Wayfinding concept renderings for the City of Santa Clarita, CA. Alta developed a wayfinding program for the city’s extensive bicycle and pedestrian network, consisting of over 80 miles of trails, bike lanes, and paseos.

3. Maintain Motion

Bicycling and walking require physical effort, and frequent stopping and starting to check directions may lead to frustration and discouragement. Consistent, clear, and visible wayfinding elements allow people walking and bicycling to navigate while maintaining their state of motion. To help users maintain motion, wayfinding information also needs to be presented so that it can be quickly read and easily comprehended.

Fundamental Navigational Elements:

  • Decision sign
  • Confirmation sign
  • Turn sign

Enhanced Navigational Elements:

  • Pavement markings
  • Mile markers
  • Map kiosks

Example pavement markings.

4. Predictable

Effective wayfinding systems are predictable. When information is predictable, patterns emerge, and users of the network will be able to rely on the system to provide information when they expect it. Predictability also helps users to understand new situations quickly, whether it be navigating a new intersection or travelling to a destination for the first time.

Typical placement scenario showing a decision sign located prior to an intersection of two facilities.

Users come to trust a predictable wayfinding network, making new journeys easier to attempt and complete. Every time a new trip is completed, users’ confidence in the wayfinding network will be sustained or increased.

Predictability should relate to all aspects of wayfinding placement and design (i.e., sign materials, dimensions, colors, forms, and placement). Similarly, maps should employ consistent symbology, fonts, colors, and style. The system should be designed in accordance with local, state, and federal guidelines, ensuring that it can be funded through state and federal sources.

Wayfinding family from the Wichita Wayfinding System Plan.

5. Simplify Information

For a wayfinding network to be effective, information needs to be presented clearly and logically. It is important to provide information in manageable amounts. Too much information can be difficult to understand; too little and decision-making becomes impossible.

The placement of signs and the information provided at each placement are also critical. To be successful, wayfinding information must be provided in advance of where major changes occur and confirmed when the maneuver is complete.

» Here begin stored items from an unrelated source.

-- ==== Sys2Proof/Machine/Ops.lean ====
section
/-! DEFINITION. The named operations over the state: dictionary values, events and taint, memory, cores, clusters. -/

namespace Sys2Proof.Machine

/-- The outcome of a command. -/
abbrev Out := Host.Outcome State Fault Refusal

/-- Every meaning is a change of the device; the queue of waiting commands is not its concern. -/
def State.run (s : State) (f : Device → Device) : Out := .next { s with dev := f s.dev }

/-- The members of a list, each once, in the order of their first occurrence. -/
def dedupNat (l : List Nat) : List Nat := l.foldl (fun acc x => if acc.contains x then acc else acc ++ [x]) []

namespace Device

/-! ### Dictionary values -/

/-- The value of a scalar object instance; an expert index reads its basic mirror's value (R426). -/
@[irreducible] def num (d : Device) (idx sub : Nat) (inst : Nat := 0) : Nat :=
  Map.get (objDefault idx sub inst) d.dict.num (okey (homeIdx idx) sub inst)

/-- Store a scalar object's value. -/
@[irreducible] def setNum (d : Device) (idx sub inst v : Nat) : Device :=
  { d with dict := { d.dict with
      num := Map.set (objDefault idx sub inst) d.dict.num (okey (homeIdx idx) sub inst) v } }

/-- Add to a counter object, modulo its width. -/
@[irreducible] def addNum (d : Device) (idx sub inst k : Nat) : Device :=
  let w := match objRow (homeIdx idx) sub with
    | some r => 8 * tyBytes r.ty
    | none => 64
  d.setNum idx sub inst ((d.num idx sub inst + k) % 2 ^ w)

/-- R71, R426: the value in force since the last admission. -/
def force (d : Device) (idx sub : Nat) : Nat :=
  Map.get (objDefault idx sub 0) d.dict.force (okey (homeIdx idx) sub 0)

/-- The bytes of a STR or DOMAIN object. -/
def domOf (d : Device) (idx sub : Nat) (inst : Nat := 0) : List Byte :=
  Map.get (domDefault idx sub) d.dict.dom (okey idx sub inst)

def setDom (d : Device) (idx sub inst : Nat) (v : List Byte) : Device :=
  { d with dict := { d.dict with dom := Map.set (domDefault idx sub) d.dict.dom (okey idx sub inst) v } }

/-- RUN_STATE of R427 and ADM_STATE of R343. -/
def runState (d : Device) : Nat := d.num 0x1100 1
def admState (d : Device) : Nat := d.num 0x1300 3
/-- RUNNING or STOPPING with S0 released: a plan is being carried out (R343, R427). -/
def planRuns (d : Device) : Bool := (d.runState == 2 || d.runState == 3) && d.admState == 4
/-- R425: the device is stopped. -/
def isStopped (d : Device) : Bool :=
  d.runState == 1 && (d.admState == 0 || d.admState == 1 || d.admState == 5)

/-- Own device number (R386). -/
def devNo (d : Device) : Nat := d.num 0x1010 9

/-! ### Position -/

/-- R129: the cadence stamp. -/
def stamp (d : Device) : W32 := BitVec.ofNat 32 (d.cad.step % 256 * 16777216 + d.cad.phase)

/-- R336: the season of a position in the step. -/
def seasonAt (d : Device) (ph : Nat) : Nat :=
  if ph < d.num 0x1210 1 then 0 else if ph < d.num 0x1210 2 then 1 else if ph < d.num 0x1210 3 then 2 else 3

def season (d : Device) : Nat := match d.adm.plan with
  | some _ => d.seasonAt d.cad.phase
  | none => 0

/-- Put a message among those sent. -/
def send (d : Device) (m : OutMsg) : Device := { d with out := m :: d.out }

end Device

/-- R129: a stamp is reached when the signed 32-bit difference from the current stamp is not negative. -/
def stampReached (now s : W32) : Bool := !(now - s).msb

namespace Device

/-! ### Events (R439, R566 to R569) -/

/-- Add a record to the log: record s lies at key s mod 4096; overwriting one that nobody has read sets FLAGS bit 0. -/
def logRec (d : Device) (r : EvRec) : Device :=
  let s := d.num 0x1E00 2
  let old := Map.get ({} : EvRec) d.evt.log (s % 4096)
  let lostRec := old.seq != 0 && !old.read
  let r := { r with seq := s, flags := b2n lostRec }
  let d := { d with evt := { d.evt with log := Map.set ({} : EvRec) d.evt.log (s % 4096) r } }
  let d := d.addNum 0x1E00 2 0 1
  if lostRec then d.addNum 0x1E00 3 0 1 else d

/-- R569: occurrences of a code in the current step, this one included. -/
def occurrences (d : Device) (code : Nat) : Nat × Map Nat :=
  let m := if d.evt.occStep = d.cad.step then d.evt.occ else []
  let n := Map.get 0 m code + 1
  (n, Map.set 0 m code n)

/-- R566: a FATAL event: RUN_LAST_FATAL takes the first one, and the device is LOST; 0x7004 leaves RUN_STATE. -/
def noteFatal (d : Device) (code : Nat) : Device :=
  let d := if d.num 0x1100 4 = 0 then d.setNum 0x1100 4 0 code else d
  if code = 0x7004 then d else d.setNum 0x1100 1 0 4

/-- R566: what raising an event does, its taint apart. Events of Thaw steps 1 and 2 wait in the boot ROM (R448); 0x7004
never enters the log. -/
def raiseRaw (d : Device) (code ua ui a0 a1 : Nat) : Device :=
  let row := evRow code
  let oc := d.occurrences code
  let n := oc.1
  let d := { d with evt := { d.evt with
    occ := oc.2, occStep := d.cad.step, raised := Map.upd 0 d.evt.raised code (· + 1) } }
  let d := d.addNum 0x1E00 (4 + row.sev) 0 1
  let d := d.addNum 0x1E01 (code / 4096) 0 1
  let cls := code / 4096
  let arg0 := if cls = 1 then d.cad.step % 2 ^ 48 + d.season * 2 ^ 48 else a0
  let arg1 := if 2 ≤ cls && cls ≤ 4 then a1 % 2 ^ 48 + min n 65535 * 2 ^ 48 else a1
  let r : EvRec := { code := code, sev := row.sev, timeUs := d.time.nowNs / 1000, step := d.cad.step,
                     phase := d.cad.phase, uarr := ua, uinst := ui, arg0 := arg0, arg1 := arg1 }
  let d := if code = 0x7004 then d
    else if d.num 0x1D04 2 < 3 then { d with evt := { d.evt with early := d.evt.early ++ [r] } }
    else d.logRec r
  let d := if 2 ≤ row.sev then { d with alert := true } else d
  if row.sev = 3 then d.noteFatal code else d

/-- Add 1 to the event's own counters; per-unit counters count at the unit's instance. -/
def countEvent (d : Device) (code ui : Nat) : Device :=
  (evRow code).ctr.foldl (fun d c => d.addNum c.1 c.2 (if objInsts c.1 = 0 then 0 else ui) 1) d

/-- R308: set the step's taint flag; the first cause is recorded, raises 0x2207 and sends the notice. -/
def taint (d : Device) (cause : Nat) : Device :=
  if d.num 0x1401 1 = 1 then d
  else
    let d := d.setNum 0x1401 1 0 1
    let d := d.setNum 0x1401 2 0 cause
    let d := d.setNum 0x1401 3 0 d.cad.step
    let d := { d with health := { d.health with
      tainted := Map.set 0 d.health.tainted d.cad.step (cause + 1), uncounted := d.health.uncounted + 1 } }
    let d := (d.countEvent 0x2207 0).raiseRaw 0x2207 0 0 cause 0
    d.send (.taint d.cad.step d.devNo cause)

/-- Raise an event: its own counters, R566, and the taint where the catalogue marks T. `ua`, `ui` name the unit. -/
def raise (d : Device) (code : Nat) (ua : Nat := 0) (ui : Nat := 0) (a0 : Nat := 0) (a1 : Nat := 0) : Device :=
  let d := (d.countEvent code ui).raiseRaw code ua ui a0 a1
  if (evRow code).taint then d.taint code else d

/-- R567: raise at most once under a key in a step; every occurrence is counted and taints. -/
def raiseOnce (d : Device) (code key : Nat) (ua : Nat := 0) (ui : Nat := 0) (a0 : Nat := 0) (a1 : Nat := 0) : Device :=
  let k := code * 2 ^ 40 + key
  if Map.get 0 d.evt.once k = d.cad.step + 1 then
    let d := d.countEvent code ui
    let d := { d with evt := { d.evt with occ := (d.occurrences code).2, occStep := d.cad.step } }
    if (evRow code).taint then d.taint code else d
  else
    let d := { d with evt := { d.evt with once := Map.set 0 d.evt.once k (d.cad.step + 1) } }
    d.raise code ua ui a0 a1

/-- R567: raise at most once per `ns` under a key; every occurrence is counted. -/
def raiseEvery (d : Device) (ns code key : Nat) (ua : Nat := 0) (ui : Nat := 0) (a0 : Nat := 0) (a1 : Nat := 0) : Device :=
  let k := code * 2 ^ 140 + key
  let l := Map.get 0 d.evt.last k
  if l != 0 && decide (d.time.nowNs + 1 < l + ns) then
    let d := d.countEvent code ui
    { d with evt := { d.evt with occ := (d.occurrences code).2, occStep := d.cad.step } }
  else
    let d := { d with evt := { d.evt with last := Map.set 0 d.evt.last k (d.time.nowNs + 1) } }
    d.raise code ua ui a0 a1

/-- R569: ARG1 of a class-8 event: the step and the device named. -/
def survArg (d : Device) (dev : Nat) : Nat := d.cad.step + dev * 2 ^ 48

/-- R505, R513: hub firmware writes an object at the master. -/
def toMaster (d : Device) (sub v : Nat) : Device := d.send (.fwWrite (d.num 0x1200 3) 0x1502 sub 0 v)

/-- R513: a member asks the master for a restore, naming the cause. -/
def askRestore (d : Device) (cause : Nat) : Device := d.toMaster 5 (cause * 2 ^ 32)

/-! ### Memory (R25 to R31) -/

/-- What a device-local address reaches. -/
inductive Region where
  | hbm (stack : Nat)
  | store (cluster off : Nat)
  | localMem (core off : Nat)
  | ddr (off : Nat)
  | nothing
  deriving DecidableEq, Repr

def sramBase : Nat := 0x18000000000
def localBase : Nat := 0x18100000000
def ddrBase : Nat := 0x20000000000

/-- R377: the DDR5 channel of an address of the tier. -/
def ddrChan (a : Nat) : Nat := (a - ddrBase) / 4096 % 12

/-- R379: the address lies on a channel lost during the run. -/
def ddrLost (d : Device) (a : Nat) : Bool := decide (ddrBase ≤ a) && d.num 0x70A1 1 (ddrChan a + 1) == 2

/-- R25 to R28: the device-local address map; a lost channel reaches nothing (R379). -/
def region (d : Device) (a : Nat) : Region :=
  if a < sramBase then .hbm (a / 0x1800000000)
  else if a < sramBase + 96 * 0x1000000 then .store ((a - sramBase) / 0x1000000) ((a - sramBase) % 0x1000000)
  else if localBase ≤ a && a < localBase + 1536 * 0x100000 then
    .localMem ((a - localBase) / 0x100000) ((a - localBase) % 0x100000)
  else if ddrBase ≤ a && a < ddrBase + d.num 0x1010 8 * 2 ^ 30 && a < 2 ^ 43 && !d.ddrLost a then .ddr (a - ddrBase)
  else .nothing

/-- R27: the address of an offset of a cluster store, and of a core's local memory. -/
def storeAddr (k off : Nat) : Nat := sramBase + k * 0x1000000 + off
def localAddr (g off : Nat) : Nat := localBase + g * 0x100000 + off

def byteAt (d : Device) (a : Nat) : Byte := Map.get 0 d.mem a

/-- `n` bytes from address `a`. -/
def bytes (d : Device) (a : Nat) : Nat → List Byte
  | 0 => []
  | n + 1 => d.byteAt a :: bytes d (a + 1) n

/-- A little-endian number of `n` bytes. -/
def load (d : Device) (a n : Nat) : Nat := leNat (d.bytes a n)

/-- Write bytes from address `a` on. -/
def memWrite : Map Byte → Nat → List Byte → Map Byte
  | m, _, [] => m
  | m, a, b :: bs => memWrite (Map.set 0 m a b) (a + 1) bs

def put (d : Device) (a : Nat) (bs : List Byte) : Device := { d with mem := memWrite d.mem a bs }

/-- Only the bytes at addresses of `p` keep their content. -/
def keepMem (d : Device) (p : Nat → Bool) : Device := { d with mem := d.mem.filter (fun e => p e.1) }

/-- Store the low `n` bytes of `v`. -/
def store (d : Device) (a n v : Nat) : Device := d.put a (leBytes n v)

/-- R135: the TAIL words of the work lists that are attached to cores. -/
def tailWords (d : Device) : List Nat :=
  (d.dict.num.filter (fun e => e.1 / 16777216 == 0x7021 && e.2 != 0xFFFFFFFF)).map
    (fun e => storeAddr ((e.1 % 65536 - 1) / 16) e.2)

/-- R135: a write of `n` bytes at `a` is counted for every TAIL word that it meets. -/
def tailHit (d : Device) (a n : Nat) : Device :=
  { d with work := { d.work with
    tails := (dedupNat (d.tailWords.filter (fun w => decide (w < a + n) && decide (a < w + 4)))).foldl
      (fun m w => Map.upd 0 m w (· + 1)) d.work.tails } }

/-- A write into memory by a core, a micro-sequencer, a mover, a hub core, a Harvest engine or a peer. -/
def putW (d : Device) (a : Nat) (bs : List Byte) : Device := (d.put a bs).tailHit a bs.length
def storeW (d : Device) (a n v : Nat) : Device := d.putW a (leBytes n v)

/-- R31: an access that reaches nothing: event 0x4008 with the requester and the address, the step tainted; a lost DDR5
channel raises no event for each access (R379). -/
def reachNothing (d : Device) (ua ui a port : Nat) : Device :=
  if d.ddrLost a then d.taint 0x4008 else d.raise 0x4008 ua ui a port
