-- ==== Sys2Proof/Machine/RngOps.lean ====
section
/-! DEFINITION. The RNG bank (R224 to R232, R240, R241): generator, seeds, contexts, draws. -/

namespace Sys2Proof.Machine

/-- R224: one bit of a step: rule 150 where the mask bit is 1, rule 30 where it is 0. -/
def caCell (mask x : W32) (c : Nat) : Bool :=
  let l := x.getLsbD (c + 1)
  let m := x.getLsbD c
  let r := decide (0 < c) && x.getLsbD (c - 1)
  if mask.getLsbD c then l ^^ m ^^ r else l ^^ (m || r)

/-- R224: one step of the automaton; a zero state is replaced by 1. -/
def caStep (mask x : W32) : W32 :=
  let y := (List.range 32).foldl (fun (y : Nat) c => y + b2n (caCell mask x c) * 2 ^ c) 0
  if y = 0 then 1 else BitVec.ofNat 32 y

/-- R225: bit j of the word is cell 2j + 1 of the new state. -/
def laneWord (x : W32) : Nat :=
  (List.range 16).foldl (fun y j => y + b2n (x.getLsbD (2 * j + 1)) * 2 ^ j) 0

def ruleMask : W32 := 0x6A5C93E1

/-- R235: one word more in a lane. -/
def Lane.refill (l : Lane) : Lane :=
  let x := caStep ruleMask l.x
  { x := x, ready := l.ready + laneWord x * 2 ^ l.n, n := l.n + 16 }

/-- R232: the next r bits, the first taken as the least significant. -/
def Lane.take (l : Lane) (r : Nat) : Nat × Lane :=
  (l.ready % 2 ^ r, { l with ready := l.ready / 2 ^ r, n := l.n - r })

/-- Take r ≤ 16 bits, refilling first where fewer are ready. -/
def Lane.draw (l : Lane) (r : Nat) : Nat × Lane := (if l.n < r then l.refill else l).take r

/-- R226: the message from which the lane seeds are derived. -/
def seedMsg (seed : List Byte) (member sid step layer : Nat) : List Byte :=
  [0x01] ++ seed ++ leBytes 2 member ++ leBytes 2 sid ++ leBytes 6 step ++ leBytes 2 layer

/-- R226: the 256 lane seeds, a seed of 0 replaced by 1. -/
def laneSeeds (seed : List Byte) (member sid step layer : Nat) : List W32 :=
  let out := shake256 (seedMsg seed member sid step layer) 1024
  (List.range 256).map (fun l =>
    let v := fieldB out (4 * l) 4
    if v = 0 then 1 else BitVec.ofNat 32 v)

/-- R228: an entry of a stream table. -/
structure StreamEnt where
  kind : Nat
  uses : Nat
  p : Nat
  deriving DecidableEq, Repr

/-- R227, R228: the entry of a handle in a table of `n` entries. -/
def findStream (tab : List Byte) (handle : W32) : Nat → Nat → Option StreamEnt
  | 0, _ => none
  | n + 1, i =>
    if fieldB tab (16 * i) 2 = handle.toNat / 65536 && fieldB tab (16 * i + 2) 2 = handle.toNat % 65536 then
      some { kind := fieldB tab (16 * i + 4) 1, uses := fieldB tab (16 * i + 5) 1, p := fieldB tab (16 * i + 8) 4 }
    else findStream tab handle n (i + 1)

/-- R227: a handle with stream id 0 names no stream. -/
def noStream (handle : W32) : Bool := handle.toNat / 65536 == 0

/-- R241: count delivered bits; answers the context and how many windows of 65,536 broke the balance. -/
def Ctx.deliver (c : Ctx) : Nat → Nat → Ctx × Nat
  | 0, _ => (c, 0)
  | n + 1, v =>
    let ones := c.ones + v % 2
    if c.bits + 1 = 65536 then
      let bad := decide (ones + 1024 < 32768) || decide (32768 + 1024 < ones)
      let x := deliver { c with bits := 0, ones := 0 } n (v / 2)
      (x.1, x.2 + b2n bad)
    else deliver { c with bits := c.bits + 1, ones := ones } n (v / 2)

/-- A running draw: the context, bits delivered and balance faults so far. -/
structure Drawing where
  ctx : Ctx
  bits : Nat := 0
  faults : Nat := 0
  deriving DecidableEq, Repr

/-- R231, R232: r bits of lane λ. -/
def Drawing.take (w : Drawing) (lane r : Nat) : Nat × Drawing :=
  let l := w.ctx.lanes.getD lane {}
  let x := l.draw r
  let c := { w.ctx with lanes := w.ctx.lanes.set lane x.2 }
  let y := c.deliver r x.1
  (x.1, { ctx := y.1, bits := w.bits + r, faults := w.faults + y.2 })

namespace Device

/-- R228: the entry of a handle in the stream table of cluster `k`. -/
def stream (d : Device) (k : Nat) (handle : W32) : Option StreamEnt :=
  if noStream handle then none
  else
    let tab := d.domOf 0x7060 1 (k + 1)
    findStream tab handle (tab.length / 16) 0

def unitCtx (d : Device) (k u : Nat) : UnitCtx := Map.get {} (d.clu k).ctx u
def setUnitCtx (d : Device) (k u : Nat) (x : UnitCtx) : Device :=
  d.modClu k (fun c => { c with ctx := Map.set {} c.ctx u x })

/-- R226: the context of a handle with the seeds of the present step; the device seed is that of the last admission (R243). -/
def deriveCtx (d : Device) (handle : W32) : Ctx :=
  let seeds := laneSeeds d.adm.seed (d.num 0x1B00 2) (handle.toNat / 65536) d.cad.step (handle.toNat % 65536)
  { handle := handle, step := d.cad.step, lanes := seeds.map (fun x => { x := x }), start := seeds }

/-- R229, R240: a context of `handle` becomes current in unit `u`; the opening is counted, and one beyond USES raises
0x2110. The seeds are those of the step in which the stream is opened. -/
def openCtx (d : Device) (k u : Nat) (handle : W32) (e : StreamEnt) : Device :=
  let x := d.unitCtx k u
  let c := match x.shadow with
    | some c => if c.handle = handle ∧ c.step = d.cad.step then c else d.deriveCtx handle
    | none => d.deriveCtx handle
  let d := d.setUnitCtx k u { cur := some c, shadow := none }
  let opens := if (d.clu k).opensStep = d.cad.step then (d.clu k).opens else []
  let n := Map.get 0 opens handle.toNat + 1
  let d := d.modClu k (fun cl => { cl with opens := Map.set 0 opens handle.toNat n, opensStep := d.cad.step })
  let d := d.addNum 0x7060 4 (k + 1) 1
  if e.uses < n then d.raise 0x2110 0x7060 (k + 1) 0 handle.toNat else d

/-- The unit's current context under `handle`, opened where it is not; none where the handle is absent from the table, with
event 0x2111 (R240). -/
def currentCtx (d : Device) (k u : Nat) (handle : W32) : Device × Option Ctx :=
  match d.stream k handle with
  | none => (d.raise 0x2111 0x7060 (k + 1) 0 handle.toNat, none)
  | some e =>
    match (d.unitCtx k u).cur with
    | some c =>
      if c.handle = handle then (d, some c)
      else
        let d := d.openCtx k u handle e
        (d, (d.unitCtx k u).cur)
    | none =>
      let d := d.openCtx k u handle e
      (d, (d.unitCtx k u).cur)

/-- The context of a handle in unit `u`: current, or prepared as the shadow. -/
def ctxOf (d : Device) (k u : Nat) (handle : W32) : Option Ctx :=
  let x := d.unitCtx k u
  let own (c : Option Ctx) : Option Ctx := match c with | some c => if c.handle = handle then some c else none | none => none
  match own x.cur with
  | some c => some c
  | none => own x.shadow

/-- R237: the context of `handle` is current in unit `u` or prepared, or the table has no such handle (R240). -/
def ctxReady (d : Device) (k u : Nat) (handle : W32) : Bool := (d.stream k handle).isNone || (d.ctxOf k u handle).isSome

/-- R237: a draw of `r` bits for each element can begin: the context is there, and each lane that draws holds them ready. What the
operation draws after that comes from its refills (log entry 23). -/
def bitsReady (d : Device) (k u : Nat) (handle : W32) (r : Nat) (draws : Nat → Bool) : Bool :=
  (d.stream k handle).isNone || (match d.ctxOf k u handle with
    | some c => (List.range 256).all (fun i => !draws i || decide (r ≤ (c.lanes.getD i {}).n))
    | none => false)

/-- R237: one fabric cycle in which a drawing unit waits for bits. -/
def starve (d : Device) (k : Nat) : Device := d.addNum 0x7060 3 (k + 1) 1

/-- R229, R237: an operation is held for its bits; at its first draw a prepared shadow becomes current, to be refilled. -/
def holdDraw (d : Device) (k u : Nat) (handle : W32) : Device :=
  let d := d.starve k
  if (d.ctxOf k u handle).isSome then (d.currentCtx k u handle).1 else d

/-- R230: every context is lost; the openings are made again. -/
def loseContexts (d : Device) : Device := { d with clus := d.clus.map (fun e => (e.1, { e.2 with ctx := [] })) }

/-- R240: the openings of the step are counted anew: a restore has gone back to an earlier step index. -/
def forgetOpens (d : Device) : Device := { d with clus := d.clus.map (fun e => (e.1, { e.2 with opens := [] })) }

/-- Put back the context after its draws: bits delivered, balance faults with event 0x2112, its handle and drawing unit (R241); R569
gives the unit no place in DETAIL: it stands in ARG1 [47:32] (DESIGN CHOICE, log entry 70). -/
def endDraw (d : Device) (k u : Nat) (w : Drawing) : Device :=
  let d := d.setUnitCtx k u { d.unitCtx k u with cur := some w.ctx }
  let d := d.addNum 0x7060 2 (k + 1) w.bits
  forN w.faults d (fun d _ => d.raise 0x2112 0x7060 (k + 1) 0 (w.ctx.handle.toNat + u * 2 ^ 32))

end Device

/-- R55 to R58, R231: round a list of values, element `i` drawing from lane `lane i`, in order, lanes refilled as they run
short. Without a stream the rounding is RNE: R138 for handle 0 (raised by the caller), R240 for an absent handle. -/
def Device.srRound (d : Device) (k u : Nat) (handle : W32) (tg : Target) (rm : RMode) (r : Nat) (lane : Nat → Nat)
    (vs : List Num) : Device × List Rounded :=
  let plain (m : RMode) : List Rounded := vs.map (roundTo tg m r 0)
  if rm != .sr then (d, plain rm)
  else if noStream handle || !vs.any (srDraws tg) then (d, plain .rne)
  else
    match d.currentCtx k u handle with
    | (d, none) => (d, plain .rne)
    | (d, some c) =>
      let w := vs.zipIdx.foldl (fun (acc : List Rounded × Drawing) x =>
        if srDraws tg x.1 then
          let y := acc.2.take (lane x.2) r
          (acc.1 ++ [roundTo tg .sr r y.1 x.1], y.2)
        else (acc.1 ++ [roundTo tg .rne r 0 x.1], acc.2)) ([], { ctx := c })
      (d.endDraw k u w.2, w.1)

/-- R232: bit k of a SIGN stream: bit ⌊k/256⌋ of lane k mod 256, read by index. -/
def laneBit : W32 → Nat → Bool
  | x, i => laneWordAt x (i / 16) |>.testBit (i % 16)
where
  laneWordAt : W32 → Nat → Nat
  | x, 0 => laneWord (caStep ruleMask x)
  | x, n + 1 => laneWordAt (caStep ruleMask x) n

/-- R229: the drawing unit numbers of an engine and of a vector unit of local core `l`. -/
def engUnit (l e : Nat) : Nat := 8 * l + e
def vecUnit (l : Nat) : Nat := 128 + l
def cvtUnit : Nat := 144
def rotUnit : Nat := 145
def maskUnit : Nat := 146

end Sys2Proof.Machine
end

Planning level placement plan for the Helena, MT, Wayfinding System Plan, which illustrates locations for sign placement along priority routes, determined by data-driven and community input.

6. Accessible

Wayfinding signage should be accessible and be designed to be comprehensible by a wide range of users, including people of all ages and ability levels. As wayfinding systems often relate to accessible routes or pedestrian circulation, it is important to consider technical guidance from the Americans with Disabilities Act (ADA) to implement wayfinding signs and other elements that do not impede travel or create unsafe situations for pedestrians, bicyclists, and/or those with disabilities.

The height of sign messages should reflect the of the height of the readers, and consider users of all abilities.

Special consideration should be taken for those without high educational attainment, English language proficiency, or spatial reasoning skills. In areas with high rates of users with English as a second language, the wayfinding should use text and symbols that will be understood by non-English speakers. Designers should minimize the use of bilingual text or separate-language signs, as including these elements can make signs cluttered and reduce overall legibility.

To craft a successful wayfinding system, the planning and design process can begin with these six principles to focus the intent of messaging and provide a framework for implementing a cohesive, easy to use network of routes and signs.